On-line version ISSN 1816-7950
Print version ISSN 0378-4738

Water SA vol.35 n.5 Pretoria Oct. 2009

 

Is Groenvlei really fed by groundwater discharged from the Table Mountain Group (TMG) Aquifer?

 

 

Roger Parsons*

Parsons & Associates Specialist Groundwater Consultants, PO Box 2606, Somerset West, 7129, South Africa

 

 


ABSTRACT

Vankervelsvlei is a unique wetland located in the stabilised dunes east of Sedgefield. Groenvlei is one of a series of 5 brackish coastal lakes along the Southern Cape coast of South Africa, but is the only one disconnected from the sea. It has been hypothesised that discharge from the underlying Table Mountain Group Aquifer sustains Vankervelsvlei, which in turn discharges into Groenvlei. This paper critically reviews the conceptual model and information on which the hypothesis was based. It is argued that the conceptual model is flawed as it does not take account of topographical and geohydrological conditions prevalent in the area. Analysis of limited hydrochemical data did not explore other possible water sources, and the electrical conductivity characteristics used to confirm the link between the wetlands and the deeper secondary aquifer also apply to 56.3% of boreholes located in a variety of aquifer types across the Western Cape Province. No information is available that supports a link to the Table Mountain Group. Rather, it appears that Vankervelsvlei is sustained by direct rainfall and there is no hydraulic link between Vankervelsvlei and Groenvlei.

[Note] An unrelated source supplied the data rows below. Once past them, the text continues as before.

theorem allocCycle_frame (s : State) (a1 : Region) : Frame touches56 s (State.allocCycle s a1) := by
  have hs := Frame.refl touches56 s
  unfold State.allocCycle
  extract_lets -merge -useContext -underBinder x0 x1
  have h2 : Frame touches56 s x1 := by
    unfold x1
    refine Frame.after ?_ (Frame.mono rfl (rxUpd_frame _ _ _))
    exact hs
  clear_value x1
  exact Frame.upd h2 (.inr rfl) (.inl rfl) (.inl ⟨rfl, rfl⟩) (.inl rfl) (.inl rfl) (.inl rfl) (.inl rfl) (.inl rfl) (.inl rfl) (.inl rfl) (.inl ⟨rfl, rfl, rfl⟩) (.inl rfl) (.inl ⟨rfl, rfl, rfl⟩) (.inl ⟨rfl, rfl⟩) (.inl ⟨rfl, rfl, rfl, rfl, rfl, rfl, rfl, rfl⟩) (.inl ⟨rfl, rfl⟩) (.inl ⟨rfl, rfl, rfl, rfl, rfl, rfl, rfl, rfl, rfl, rfl⟩) (.inl ⟨rfl, rfl⟩) (.inl ⟨rfl, rfl⟩) (.inl rfl) (.inl rfl) (.inl rfl) (.inl rfl) (.inl ⟨rfl, rfl, rfl, rfl, rfl, rfl, rfl, rfl, rfl⟩) (.inl ⟨rfl, rfl, rfl, rfl, rfl, rfl, rfl, rfl, rfl⟩) (.inl ⟨rfl, rfl, rfl⟩) (.inl ⟨rfl, rfl, rfl, rfl, rfl, rfl, rfl, rfl, rfl, rfl, rfl, rfl, rfl, rfl, rfl, rfl, rfl, rfl, rfl, rfl, rfl, rfl, rfl, rfl, rfl, rfl, rfl⟩) (.inl ⟨rfl, rfl, rfl, rfl, rfl, rfl, rfl, rfl, rfl, rfl, rfl, rfl⟩) (.inl ⟨rfl, rfl, rfl, rfl, rfl, rfl, rfl, rfl, rfl⟩) (.inl ⟨rfl, rfl, rfl⟩) (.inl ⟨rfl, rfl, rfl⟩) (.inl ⟨rfl, rfl, rfl, rfl, rfl, rfl, rfl, rfl, rfl⟩) (.inr rfl) (.inl rfl) (.inl rfl) (.inl rfl) (.inl ⟨rfl, rfl⟩) (.inl ⟨rfl, rfl⟩) (.inl rfl) (.inl ⟨rfl, rfl, rfl, rfl, rfl⟩) (.inl ⟨rfl, rfl⟩) (.inl ⟨rfl, rfl, rfl, rfl⟩) (.inl ⟨rfl, rfl, rfl⟩) (.inl rfl) (.inl ⟨rfl, rfl⟩) (.inl ⟨rfl, rfl, rfl, rfl, rfl, rfl, rfl⟩) (.inl ⟨rfl, rfl, rfl, rfl, rfl⟩) (.inl rfl) (.inl ⟨rfl, rfl, rfl, rfl, rfl, rfl⟩) (.inl ⟨rfl, rfl, rfl, rfl, rfl, rfl, rfl, rfl, rfl, rfl, rfl⟩) (.inl ⟨rfl, rfl, rfl, rfl⟩) (.inl rfl) (.inl rfl) (.inl ⟨rfl, rfl, rfl, rfl, rfl, rfl, rfl, rfl, rfl, rfl, rfl, rfl⟩) (.inl ⟨rfl, rfl⟩) (.inl ⟨rfl, rfl, rfl, rfl, rfl, rfl⟩) (.inl ⟨rfl, rfl, rfl, rfl, rfl, rfl⟩) (.inl ⟨rfl, rfl, rfl, rfl, rfl, rfl, rfl, rfl, rfl, rfl, rfl, rfl⟩) (.inl ⟨rfl, rfl, rfl⟩) (.inl ⟨rfl, rfl, rfl, rfl⟩) (.inl ⟨rfl, rfl, rfl, rfl, rfl⟩) (.inl ⟨rfl, rfl, rfl, rfl, rfl, rfl, rfl, rfl, rfl, rfl⟩) (.inl ⟨rfl, rfl, rfl, rfl, rfl, rfl, rfl, rfl, rfl⟩) (.inl ⟨rfl, rfl, rfl, rfl, rfl, rfl, rfl, rfl, rfl, rfl, rfl, rfl, rfl⟩) (.inl ⟨rfl, rfl, rfl⟩) (.inl ⟨rfl, rfl, rfl, rfl, rfl⟩) (.inl rfl) (.inl rfl) (.inl ⟨rfl, rfl⟩) (.inl ⟨rfl, rfl, rfl, rfl, rfl, rfl, rfl, rfl, rfl, rfl, rfl, rfl, rfl⟩) (.inl rfl) (.inl rfl) (.inl ⟨rfl, rfl, rfl⟩) (.inl rfl)

theorem laneServe_frame (s : State) (a1 : Region) (a2 : Nat) (a3 : Nat) (a4 : Bool) (a5 : Nat) : Frame touches57 s (State.laneServe s a1 a2 a3 a4 a5) := by
  induction a5 generalizing s a1 a2 a3 a4 with | zero => ?_ | succ n ih => ?_
  · have hs := Frame.refl touches57 s
    unfold State.laneServe
    exact hs
  · have hs := Frame.refl touches57 s
    unfold State.laneServe
    split
    · exact hs
    · extract_lets -merge -useContext -underBinder x0
      have h1 : Frame touches57 s x0 := by
        unfold x0
        refine Frame.after ?_ (Frame.mono rfl (rxUpd_frame _ _ _))
        exact hs
      clear_value x0
      refine Frame.ite (fun _ => ?_) (fun _ => ?_)
      · refine Frame.after ?_ (ih _ _ _ _ _)
        refine Frame.after ?_ (Frame.mono rfl (strobeResume_frame _ _ _ _))
        refine Frame.after ?_ (Frame.mono rfl (slotBreak_frame _ _ _))
        refine Frame.after ?_ (Frame.mono rfl (cnt_frame _ _))
        exact h1
      · refine Frame.after ?_ (Frame.mono rfl (giveLane_frame _ _ _ _ _ _ _))
        refine Frame.after ?_ (Frame.mono rfl (allocCycle_frame _ _))
        exact h1

theorem setNoiseFloor_frame (s : State) (a1 : Region) (a2 : Nat) (a3 : Int) : Frame touches1 s (State.setNoiseFloor s a1 a2 a3) := by
  have hs := Frame.refl touches1 s
  unfold State.setNoiseFloor
  refine Frame.after ?_ (Frame.mono rfl (setRf_frame _ _ _ _ _))
  exact hs

theorem gainSet_frame (s : State) (a1 : Region) (a2 : Nat) : Frame touches125 s (State.gainSet s a1 a2) := by
  have hs := Frame.refl touches125 s
  unfold State.gainSet
  extract_lets -merge -useContext -underBinder x0 x1 x2 x3 x4
  clear_value x1
  have h5 : Frame touches125 s x2 := by
    unfold x2
    refine Frame.after ?_ (Frame.mono rfl (rxUpd_frame _ _ _))
    exact hs
  clear_value x2
  have h6 : Frame touches125 s x3 := by
    unfold x3
    exact Frame.upd h5 (.inl rfl) (.inl rfl) (.inr rfl) (.inl rfl) (.inl rfl) (.inl rfl) (.inl rfl) (.inl rfl) (.inl rfl) (.inl rfl) (.inl ⟨rfl, rfl, rfl⟩) (.inl rfl) (.inl ⟨rfl, rfl, rfl⟩) (.inl ⟨rfl, rfl⟩) (.inl ⟨rfl, rfl, rfl, rfl, rfl, rfl, rfl, rfl⟩) (.inl ⟨rfl, rfl⟩) (.inl ⟨rfl, rfl, rfl, rfl, rfl, rfl, rfl, rfl, rfl, rfl⟩) (.inl ⟨rfl, rfl⟩) (.inl ⟨rfl, rfl⟩) (.inl rfl) (.inl rfl) (.inl rfl) (.inl rfl) (.inl ⟨rfl, rfl, rfl, rfl, rfl, rfl, rfl, rfl, rfl⟩) (.inl ⟨rfl, rfl, rfl, rfl, rfl, rfl, rfl, rfl, rfl⟩) (.inl ⟨rfl, rfl, rfl⟩) (.inl ⟨rfl, rfl, rfl, rfl, rfl, rfl, rfl, rfl, rfl, rfl, rfl, rfl, rfl, rfl, rfl, rfl, rfl, rfl, rfl, rfl, rfl, rfl, rfl, rfl, rfl, rfl, rfl⟩) (.inl ⟨rfl, rfl, rfl, rfl, rfl, rfl, rfl, rfl, rfl, rfl, rfl, rfl⟩) (.inl ⟨rfl, rfl, rfl, rfl, rfl, rfl, rfl, rfl, rfl⟩) (.inl ⟨rfl, rfl, rfl⟩) (.inl ⟨rfl, rfl, rfl⟩) (.inl ⟨rfl, rfl, rfl, rfl, rfl, rfl, rfl, rfl, rfl⟩) (.inr rfl) (.inr rfl) (.inl rfl) (.inl rfl) (.inl ⟨rfl, rfl⟩) (.inl ⟨rfl, rfl⟩) (.inl rfl) (.inl ⟨rfl, rfl, rfl, rfl, rfl⟩) (.inl ⟨rfl, rfl⟩) (.inl ⟨rfl, rfl, rfl, rfl⟩) (.inl ⟨rfl, rfl, rfl⟩) (.inl rfl) (.inl ⟨rfl, rfl⟩) (.inl ⟨rfl, rfl, rfl, rfl, rfl, rfl, rfl⟩) (.inl ⟨rfl, rfl, rfl, rfl, rfl⟩) (.inl rfl) (.inl ⟨rfl, rfl, rfl, rfl, rfl, rfl⟩) (.inl ⟨rfl, rfl, rfl, rfl, rfl, rfl, rfl, rfl, rfl, rfl, rfl⟩) (.inl ⟨rfl, rfl, rfl, rfl⟩) (.inl rfl) (.inl rfl) (.inl ⟨rfl, rfl, rfl, rfl, rfl, rfl, rfl, rfl, rfl, rfl, rfl, rfl⟩) (.inl ⟨rfl, rfl⟩) (.inl ⟨rfl, rfl, rfl, rfl, rfl, rfl⟩) (.inl ⟨rfl, rfl, rfl, rfl, rfl, rfl⟩) (.inl ⟨rfl, rfl, rfl, rfl, rfl, rfl, rfl, rfl, rfl, rfl, rfl, rfl⟩) (.inl ⟨rfl, rfl, rfl⟩) (.inl ⟨rfl, rfl, rfl, rfl⟩) (.inl ⟨rfl, rfl, rfl, rfl, rfl⟩) (.inl ⟨rfl, rfl, rfl, rfl, rfl, rfl, rfl, rfl, rfl, rfl⟩) (.inl ⟨rfl, rfl, rfl, rfl, rfl, rfl, rfl, rfl, rfl⟩) (.inl ⟨rfl, rfl, rfl, rfl, rfl, rfl, rfl, rfl, rfl, rfl, rfl, rfl, rfl⟩) (.inl ⟨rfl, rfl, rfl⟩) (.inl ⟨rfl, rfl, rfl, rfl, rfl⟩) (.inl rfl) (.inl rfl) (.inl ⟨rfl, rfl⟩) (.inl ⟨rfl, rfl, rfl, rfl, rfl, rfl, rfl, rfl, rfl, rfl, rfl, rfl, rfl⟩) (.inl rfl) (.inl rfl) (.inl ⟨rfl, rfl, rfl⟩) (.inl rfl)
  clear_value x3
  have h7 : Frame touches125 s x4 := by
    unfold x4
    refine Frame.foldl ?_ (fun x8 y9 h10 => ?_)
    · exact h6
    · refine Frame.after ?_ (Frame.mono rfl (setNoiseFloor_frame _ _ _ _))
      exact h10
  clear_value x4
  refine Frame.after ?_ (Frame.mono rfl (clrb_frame _ _ _))
  refine Frame.after ?_ (Frame.mono rfl (clrb_frame _ _ _))
  refine Frame.after ?_ (Frame.mono rfl (setRf_frame _ _ _ _ _))
  exact h7

theorem gainApply_frame (s : State) (a1 : Region) (a2 : Nat) : Frame touches125 s (State.gainApply s a1 a2) := by
  have hs := Frame.refl touches125 s
  unfold State.gainApply
  refine Frame.ite (fun _ => ?_) (fun _ => ?_)
  · refine Frame.after ?_ (Frame.mono rfl (gainSet_frame _ _ _))
    exact hs
  · refine Frame.after ?_ (Frame.mono rfl (stk_frame _ _ _))
    refine Frame.after ?_ (Frame.mono rfl (stk_frame _ _ _))
    refine Frame.after ?_ (Frame.mono rfl (rxUpd_frame _ _ _))
    exact hs

theorem slotFail_frame (s : State) (a1 : Region) (a2 : Nat) : Frame touches154 s (State.slotFail s a1 a2) := by
  have hs := Frame.refl touches154 s
  unfold State.slotFail
  extract_lets -merge -useContext -underBinder x0
  refine Frame.ite (fun _ => ?_) (fun _ => ?_)
  · exact hs
  · refine Frame.ite (fun _ => ?_) (fun _ => ?_)
    · refine Frame.after ?_ (Frame.mono rfl (cell_frame _ _ _ _ _))
      refine Frame.after ?_ (Frame.mono rfl (stk_frame _ _ _))
      refine Frame.after ?_ (Frame.mono rfl (slotRxUpd_frame _ _ _ _))
      exact hs
    · refine Frame.after ?_ (Frame.mono rfl (slotRxUpd_frame _ _ _ _))
      exact hs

Keywords: surface water/groundwater interaction, wetlands


 

 

Introduction

Groenvlei is a brackish coastal lake known for its diverse bird life and is one of the best venues for large-mouth black bass angling. It is one of a series of 5 brackish coastal lakes along the Southern Cape coast of South Africa, but is the only one disconnected from the sea. It is located about 5 km east of the holiday town of Sedgefield (Fig. 1). Growing concern about the impact of proposed development in the vicinity of the near-pristine wetland has highlighted the need to understand the hydrological functioning of the system.

Roets (2008) researched the wetland in the context of groundwater dependence of aquatic ecosystems associated with Table Mountain Group (TMG) Aquifers. Together with Roets et al. (2008a; 2008b) and Roets (2009), he contends that discharge from the TMG Aquifer sustains Vankervelsvlei – a unique wetland located in the stabilised dunes east of Sedgefield – and thereafter discharges into Groenvlei. A critical review of this work indicates that the Roets conceptual model is flawed and not supported by basic geohydrological principles and available information. This paper evaluates the conceptual model in view of available information and presents an alternative model that takes account of existing information.

 

Description of study area

Groenvlei

Groenvlei has been described by Martin (1956), Fijen (1995) and Parsons (2008a). It has a west-east elongated shape being some 3.7 km long and 0.9 km wide. The surface area of the water body is 2.34 km2 while the surrounding vegetation in and peripheral to the water body covers 1.52 km2. The lake has a perimeter of 9 000 m, while that of the total wetland is 11 400 m. The maximum depth of Groenvlei is about 5 m, but much of the lake is less than 3.7 m deep (Martin, 1956). Groenvlei is located at an elevation of some 3 m a.m.s.l. on unconsolidated aeolian sands of Pleistocene and Recent age.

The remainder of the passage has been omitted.